Secondly, if we evolved from a shared common ancestor with monkeys, at what point where we given a soul and free choice? And then why did God choose the human species to grant this privaledge to? And if we did evolve over time (as the evidence would suggest) at what point did original sin come in to play? I understand that the creation story was first composed orally and then passed down which would result in changes, as is the case with all oral traditions. And I also understand that the purpose of the story was to set the nation of Israel apart as a society that worshiped God not nature, and that the story was written to point to God as the creator not nature. But I still believe that first act of sin to be crucial because it places the blame on us. It is our fault that sin came into the world. For if man has no moment of definitive choice to disobey God, then it changes sin to man's fault to sin being just something that exists. It's no longer our fault transforming us into victims. So if we did evolve when did man first sin?

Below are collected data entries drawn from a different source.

theorem execVmin_runs (q : Fin 48) (m : BitVec 3) (vx : Bool) (vd : BitVec 5) (vs1 : BitVec 5) (vs2 : BitVec 5) (s : State) : ∃ t, execVmin q m vx vd vs1 vs2 s = .next t ∧ Keeps s t := by
  refine ⟨_, rfl, ?_⟩
  repeat' first
    | with_reducible exact Keeps.refl _
    | with_reducible assumption
    | (extract_lets +onlyGivenNames x; have hx : Keeps s x := ?_; (on_goal 1 => clear_value x); (on_goal 2 => (unfold x; clear x)))
    | (extract_lets +onlyGivenNames x; have hx : Keeps s x.2 := ?_; (on_goal 1 => clear_value x); (on_goal 2 => (unfold x; clear x)))
    | (extract_lets +onlyGivenNames x; clear_value x)
    | with_reducible (apply Keeps.trans ?_ (State.vecPlain_keeps _ _ _ _ _ _ _ _ _))
    | with_reducible (apply Keeps.trans ?_ (Keeps.foldl (fun fs _ => ?_) _ _))
    | split
    | dsimp only

theorem execVmax_runs (q : Fin 48) (m : BitVec 3) (vx : Bool) (vd : BitVec 5) (vs1 : BitVec 5) (vs2 : BitVec 5) (s : State) : ∃ t, execVmax q m vx vd vs1 vs2 s = .next t ∧ Keeps s t := by
  refine ⟨_, rfl, ?_⟩
  repeat' first
    | with_reducible exact Keeps.refl _
    | with_reducible assumption
    | (extract_lets +onlyGivenNames x; have hx : Keeps s x := ?_; (on_goal 1 => clear_value x); (on_goal 2 => (unfold x; clear x)))
    | (extract_lets +onlyGivenNames x; have hx : Keeps s x.2 := ?_; (on_goal 1 => clear_value x); (on_goal 2 => (unfold x; clear x)))
    | (extract_lets +onlyGivenNames x; clear_value x)
    | with_reducible (apply Keeps.trans ?_ (State.vecPlain_keeps _ _ _ _ _ _ _ _ _))
    | with_reducible (apply Keeps.trans ?_ (Keeps.foldl (fun fs _ => ?_) _ _))
    | split
    | dsimp only

theorem execVminu_runs (q : Fin 48) (m : BitVec 3) (vx : Bool) (vd : BitVec 5) (vs1 : BitVec 5) (vs2 : BitVec 5) (s : State) : ∃ t, execVminu q m vx vd vs1 vs2 s = .next t ∧ Keeps s t := by
  refine ⟨_, rfl, ?_⟩
  repeat' first
    | with_reducible exact Keeps.refl _
    | with_reducible assumption
    | (extract_lets +onlyGivenNames x; have hx : Keeps s x := ?_; (on_goal 1 => clear_value x); (on_goal 2 => (unfold x; clear x)))
    | (extract_lets +onlyGivenNames x; have hx : Keeps s x.2 := ?_; (on_goal 1 => clear_value x); (on_goal 2 => (unfold x; clear x)))
    | (extract_lets +onlyGivenNames x; clear_value x)
    | with_reducible (apply Keeps.trans ?_ (State.vecPlain_keeps _ _ _ _ _ _ _ _ _))
    | with_reducible (apply Keeps.trans ?_ (Keeps.foldl (fun fs _ => ?_) _ _))
    | split
    | dsimp only

theorem execVmaxu_runs (q : Fin 48) (m : BitVec 3) (vx : Bool) (vd : BitVec 5) (vs1 : BitVec 5) (vs2 : BitVec 5) (s : State) : ∃ t, execVmaxu q m vx vd vs1 vs2 s = .next t ∧ Keeps s t := by
  refine ⟨_, rfl, ?_⟩
  repeat' first
    | with_reducible exact Keeps.refl _
    | with_reducible assumption
    | (extract_lets +onlyGivenNames x; have hx : Keeps s x := ?_; (on_goal 1 => clear_value x); (on_goal 2 => (unfold x; clear x)))
    | (extract_lets +onlyGivenNames x; have hx : Keeps s x.2 := ?_; (on_goal 1 => clear_value x); (on_goal 2 => (unfold x; clear x)))
    | (extract_lets +onlyGivenNames x; clear_value x)
    | with_reducible (apply Keeps.trans ?_ (State.vecPlain_keeps _ _ _ _ _ _ _ _ _))
    | with_reducible (apply Keeps.trans ?_ (Keeps.foldl (fun fs _ => ?_) _ _))
    | split
    | dsimp only

theorem execVand_runs (q : Fin 48) (m : BitVec 3) (vx : Bool) (vd : BitVec 5) (vs1 : BitVec 5) (vs2 : BitVec 5) (s : State) : ∃ t, execVand q m vx vd vs1 vs2 s = .next t ∧ Keeps s t := by
  refine ⟨_, rfl, ?_⟩
  repeat' first
    | with_reducible exact Keeps.refl _
    | with_reducible assumption
    | (extract_lets +onlyGivenNames x; have hx : Keeps s x := ?_; (on_goal 1 => clear_value x); (on_goal 2 => (unfold x; clear x)))
    | (extract_lets +onlyGivenNames x; have hx : Keeps s x.2 := ?_; (on_goal 1 => clear_value x); (on_goal 2 => (unfold x; clear x)))
    | (extract_lets +onlyGivenNames x; clear_value x)
    | with_reducible (apply Keeps.trans ?_ (State.vecPlain_keeps _ _ _ _ _ _ _ _ _))
    | with_reducible (apply Keeps.trans ?_ (Keeps.foldl (fun fs _ => ?_) _ _))
    | split
    | dsimp only

theorem execVor_runs (q : Fin 48) (m : BitVec 3) (vx : Bool) (vd : BitVec 5) (vs1 : BitVec 5) (vs2 : BitVec 5) (s : State) : ∃ t, execVor q m vx vd vs1 vs2 s = .next t ∧ Keeps s t := by
  refine ⟨_, rfl, ?_⟩
  repeat' first
    | with_reducible exact Keeps.refl _
    | with_reducible assumption
    | (extract_lets +onlyGivenNames x; have hx : Keeps s x := ?_; (on_goal 1 => clear_value x); (on_goal 2 => (unfold x; clear x)))
    | (extract_lets +onlyGivenNames x; have hx : Keeps s x.2 := ?_; (on_goal 1 => clear_value x); (on_goal 2 => (unfold x; clear x)))
    | (extract_lets +onlyGivenNames x; clear_value x)
    | with_reducible (apply Keeps.trans ?_ (State.vecPlain_keeps _ _ _ _ _ _ _ _ _))
    | with_reducible (apply Keeps.trans ?_ (Keeps.foldl (fun fs _ => ?_) _ _))
    | split
    | dsimp only

theorem execVxor_runs (q : Fin 48) (m : BitVec 3) (vx : Bool) (vd : BitVec 5) (vs1 : BitVec 5) (vs2 : BitVec 5) (s : State) : ∃ t, execVxor q m vx vd vs1 vs2 s = .next t ∧ Keeps s t := by
  refine ⟨_, rfl, ?_⟩
  repeat' first
    | with_reducible exact Keeps.refl _
    | with_reducible assumption
    | (extract_lets +onlyGivenNames x; have hx : Keeps s x := ?_; (on_goal 1 => clear_value x); (on_goal 2 => (unfold x; clear x)))
    | (extract_lets +onlyGivenNames x; have hx : Keeps s x.2 := ?_; (on_goal 1 => clear_value x); (on_goal 2 => (unfold x; clear x)))
    | (extract_lets +onlyGivenNames x; clear_value x)
    | with_reducible (apply Keeps.trans ?_ (State.vecPlain_keeps _ _ _ _ _ _ _ _ _))
    | with_reducible (apply Keeps.trans ?_ (Keeps.foldl (fun fs _ => ?_) _ _))
    | split
    | dsimp only

theorem execVsll_runs (q : Fin 48) (m : BitVec 3) (vx : Bool) (vd : BitVec 5) (vs1 : BitVec 5) (vs2 : BitVec 5) (s : State) : ∃ t, execVsll q m vx vd vs1 vs2 s = .next t ∧ Keeps s t := by
  refine ⟨_, rfl, ?_⟩
  repeat' first
    | with_reducible exact Keeps.refl _
    | with_reducible assumption
    | (extract_lets +onlyGivenNames x; have hx : Keeps s x := ?_; (on_goal 1 => clear_value x); (on_goal 2 => (unfold x; clear x)))
    | (extract_lets +onlyGivenNames x; have hx : Keeps s x.2 := ?_; (on_goal 1 => clear_value x); (on_goal 2 => (unfold x; clear x)))
    | (extract_lets +onlyGivenNames x; clear_value x)
    | with_reducible (apply Keeps.trans ?_ (State.vecPlain_keeps _ _ _ _ _ _ _ _ _))
    | with_reducible (apply Keeps.trans ?_ (Keeps.foldl (fun fs _ => ?_) _ _))
    | split
    | dsimp only

theorem execVsrl_runs (q : Fin 48) (m : BitVec 3) (vx : Bool) (vd : BitVec 5) (vs1 : BitVec 5) (vs2 : BitVec 5) (s : State) : ∃ t, execVsrl q m vx vd vs1 vs2 s = .next t ∧ Keeps s t := by
  refine ⟨_, rfl, ?_⟩
  repeat' first
    | with_reducible exact Keeps.refl _
    | with_reducible assumption
    | (extract_lets +onlyGivenNames x; have hx : Keeps s x := ?_; (on_goal 1 => clear_value x); (on_goal 2 => (unfold x; clear x)))
    | (extract_lets +onlyGivenNames x; have hx : Keeps s x.2 := ?_; (on_goal 1 => clear_value x); (on_goal 2 => (unfold x; clear x)))
    | (extract_lets +onlyGivenNames x; clear_value x)
    | with_reducible (apply Keeps.trans ?_ (State.vecPlain_keeps _ _ _ _ _ _ _ _ _))
    | with_reducible (apply Keeps.trans ?_ (Keeps.foldl (fun fs _ => ?_) _ _))
    | split
    | dsimp only

theorem execVsra_runs (q : Fin 48) (m : BitVec 3) (vx : Bool) (vd : BitVec 5) (vs1 : BitVec 5) (vs2 : BitVec 5) (s : State) : ∃ t, execVsra q m vx vd vs1 vs2 s = .next t ∧ Keeps s t := by
  refine ⟨_, rfl, ?_⟩
  repeat' first
    | with_reducible exact Keeps.refl _
    | with_reducible assumption
    | (extract_lets +onlyGivenNames x; have hx : Keeps s x := ?_; (on_goal 1 => clear_value x); (on_goal 2 => (unfold x; clear x)))
    | (extract_lets +onlyGivenNames x; have hx : Keeps s x.2 := ?_; (on_goal 1 => clear_value x); (on_goal 2 => (unfold x; clear x)))
    | (extract_lets +onlyGivenNames x; clear_value x)
    | with_reducible (apply Keeps.trans ?_ (State.vecPlain_keeps _ _ _ _ _ _ _ _ _))
    | with_reducible (apply Keeps.trans ?_ (Keeps.foldl (fun fs _ => ?_) _ _))
    | split
    | dsimp only

theorem execVcmpeq_runs (q : Fin 48) (m : BitVec 3) (vx : Bool) (vd : BitVec 5) (vs1 : BitVec 5) (vs2 : BitVec 5) (s : State) : ∃ t, execVcmpeq q m vx vd vs1 vs2 s = .next t ∧ Keeps s t := by
  refine ⟨_, rfl, ?_⟩
  repeat' first
    | with_reducible exact Keeps.refl _
    | with_reducible assumption
    | (extract_lets +onlyGivenNames x; have hx : Keeps s x := ?_; (on_goal 1 => clear_value x); (on_goal 2 => (unfold x; clear x)))
    | (extract_lets +onlyGivenNames x; have hx : Keeps s x.2 := ?_; (on_goal 1 => clear_value x); (on_goal 2 => (unfold x; clear x)))
    | (extract_lets +onlyGivenNames x; clear_value x)
    | with_reducible (apply Keeps.trans ?_ (State.vecCompare_keeps _ _ _ _ _ _ _ _ _))
    | with_reducible (apply Keeps.trans ?_ (Keeps.foldl (fun fs _ => ?_) _ _))
    | split
    | dsimp only

theorem execVcmplt_runs (q : Fin 48) (m : BitVec 3) (vx : Bool) (vd : BitVec 5) (vs1 : BitVec 5) (vs2 : BitVec 5) (s : State) : ∃ t, execVcmplt q m vx vd vs1 vs2 s = .next t ∧ Keeps s t := by
  refine ⟨_, rfl, ?_⟩
  repeat' first
    | with_reducible exact Keeps.refl _
    | with_reducible assumption
    | (extract_lets +onlyGivenNames x; have hx : Keeps s x := ?_; (on_goal 1 => clear_value x); (on_goal 2 => (unfold x; clear x)))
    | (extract_lets +onlyGivenNames x; have hx : Keeps s x.2 := ?_; (on_goal 1 => clear_value x); (on_goal 2 => (unfold x; clear x)))
    | (extract_lets +onlyGivenNames x; clear_value x)
    | with_reducible (apply Keeps.trans ?_ (State.vecCompare_keeps _ _ _ _ _ _ _ _ _))
    | with_reducible (apply Keeps.trans ?_ (Keeps.foldl (fun fs _ => ?_) _ _))
    | split
    | dsimp only

theorem execVcmpltu_runs (q : Fin 48) (m : BitVec 3) (vx : Bool) (vd : BitVec 5) (vs1 : BitVec 5) (vs2 : BitVec 5) (s : State) : ∃ t, execVcmpltu q m vx vd vs1 vs2 s = .next t ∧ Keeps s t := by
  refine ⟨_, rfl, ?_⟩
  repeat' first
    | with_reducible exact Keeps.refl _
    | with_reducible assumption
    | (extract_lets +onlyGivenNames x; have hx : Keeps s x := ?_; (on_goal 1 => clear_value x); (on_goal 2 => (unfold x; clear x)))
    | (extract_lets +onlyGivenNames x; have hx : Keeps s x.2 := ?_; (on_goal 1 => clear_value x); (on_goal 2 => (unfold x; clear x)))
    | (extract_lets +onlyGivenNames x; clear_value x)
    | with_reducible (apply Keeps.trans ?_ (State.vecCompare_keeps _ _ _ _ _ _ _ _ _))
    | with_reducible (apply Keeps.trans ?_ (Keeps.foldl (fun fs _ => ?_) _ _))
    | split
    | dsimp only

theorem execVsplat_runs (q : Fin 48) (m : BitVec 3) (vd : BitVec 5) (gs : BitVec 5) (s : State) : ∃ t, execVsplat q m vd gs s = .next t ∧ Keeps s t := by
  refine ⟨_, rfl, ?_⟩
  repeat' first
    | with_reducible exact Keeps.refl _
    | with_reducible assumption
    | (extract_lets +onlyGivenNames x; have hx : Keeps fs x := ?_; (on_goal 1 => clear_value x); (on_goal 2 => (unfold x; clear x)))
    | (extract_lets +onlyGivenNames x; have hx : Keeps fs x.2 := ?_; (on_goal 1 => clear_value x); (on_goal 2 => (unfold x; clear x)))
    | (extract_lets +onlyGivenNames x; have hx : Keeps s x := ?_; (on_goal 1 => clear_value x); (on_goal 2 => (unfold x; clear x)))
    | (extract_lets +onlyGivenNames x; have hx : Keeps s x.2 := ?_; (on_goal 1 => clear_value x); (on_goal 2 => (unfold x; clear x)))
    | (extract_lets +onlyGivenNames x; clear_value x)
    | with_reducible (apply Keeps.trans ?_ (State.vecInsn_keeps _ _ _ _ _ (fun fs => ?_)))
    | with_reducible (apply Keeps.trans ?_ (State.vecDone_keeps _ _ _))
    | with_reducible (apply Keeps.trans ?_ (Keeps.foldl (fun fs _ => ?_) _ _))
    | split
    | dsimp only

theorem execVext_runs (q : Fin 48) (gd : BitVec 5) (vs1 : BitVec 5) (gi : BitVec 5) (s : State) : ∃ t, execVext q gd vs1 gi s = .next t ∧ Keeps s t := by
  refine ⟨_, rfl, ?_⟩
  repeat' first
    | with_reducible exact Keeps.refl _
    | with_reducible assumption
    | (extract_lets +onlyGivenNames x; have hx : Keeps fs x := ?_; (on_goal 1 => clear_value x); (on_goal 2 => (unfold x; clear x)))
    | (extract_lets +onlyGivenNames x; have hx : Keeps fs x.2 := ?_; (on_goal 1 => clear_value x); (on_goal 2 => (unfold x; clear x)))
    | (extract_lets +onlyGivenNames x; have hx : Keeps s x := ?_; (on_goal 1 => clear_value x); (on_goal 2 => (unfold x; clear x)))
    | (extract_lets +onlyGivenNames x; have hx : Keeps s x.2 := ?_; (on_goal 1 => clear_value x); (on_goal 2 => (unfold x; clear x)))
    | (extract_lets +onlyGivenNames x; clear_value x)
    | with_reducible (apply Keeps.trans ?_ (State.vecInsn_keeps _ _ _ _ _ (fun fs => ?_)))
    | with_reducible (apply Keeps.trans ?_ (State.vecDone_keeps _ _ _))
    | with_reducible (apply Keeps.trans ?_ (Keeps.foldl (fun fs _ => ?_) _ _))
    | split
    | dsimp only

theorem execViota_runs (q : Fin 48) (m : BitVec 3) (vd : BitVec 5) (s : State) : ∃ t, execViota q m vd s = .next t ∧ Keeps s t := by
  refine ⟨_, rfl, ?_⟩
  repeat' first
    | with_reducible exact Keeps.refl _
    | with_reducible assumption
    | (extract_lets +onlyGivenNames x; have hx : Keeps fs x := ?_; (on_goal 1 => clear_value x); (on_goal 2 => (unfold x; clear x)))
    | (extract_lets +onlyGivenNames x; have hx : Keeps fs x.2 := ?_; (on_goal 1 => clear_value x); (on_goal 2 => (unfold x; clear x)))
    | (extract_lets +onlyGivenNames x; have hx : Keeps s x := ?_; (on_goal 1 => clear_value x); (on_goal 2 => (unfold x; clear x)))
    | (extract_lets +onlyGivenNames x; have hx : Keeps s x.2 := ?_; (on_goal 1 => clear_value x); (on_goal 2 => (unfold x; clear x)))
    | (extract_lets +onlyGivenNames x; clear_value x)
    | with_reducible (apply Keeps.trans ?_ (State.vecInsn_keeps _ _ _ _ _ (fun fs => ?_)))
    | with_reducible (apply Keeps.trans ?_ (State.vecDone_keeps _ _ _))
    | with_reducible (apply Keeps.trans ?_ (Keeps.foldl (fun fs _ => ?_) _ _))
    | split
    | dsimp only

I'm not sure why this is all so difficult for me and I wonder how much of my struggle comes out of the brianwashing I endured as a child. However I refuse to continue believing in a lie told by the church which is based on the lie that evolution destorys the need for God. This isn't true. God could have created through evolution, there is nothing wrong with that. If God gave man freedom, why couldn't he have given nature freedom?
And it's not like we've never faced such a controversy before. Look at Galileo who was on his knees before the inquisition begging them to accept his heliocentric universe. That contradicted the scripture in psalms that says "the earth is fixed and shall not move" yet people eventually got passed that and no one really lost their faith over it. So why then now are christians so afraid to even learn about evolution. It's not going to remove God from the picture. Just look to history and you will see that eventually  there will be synthesis.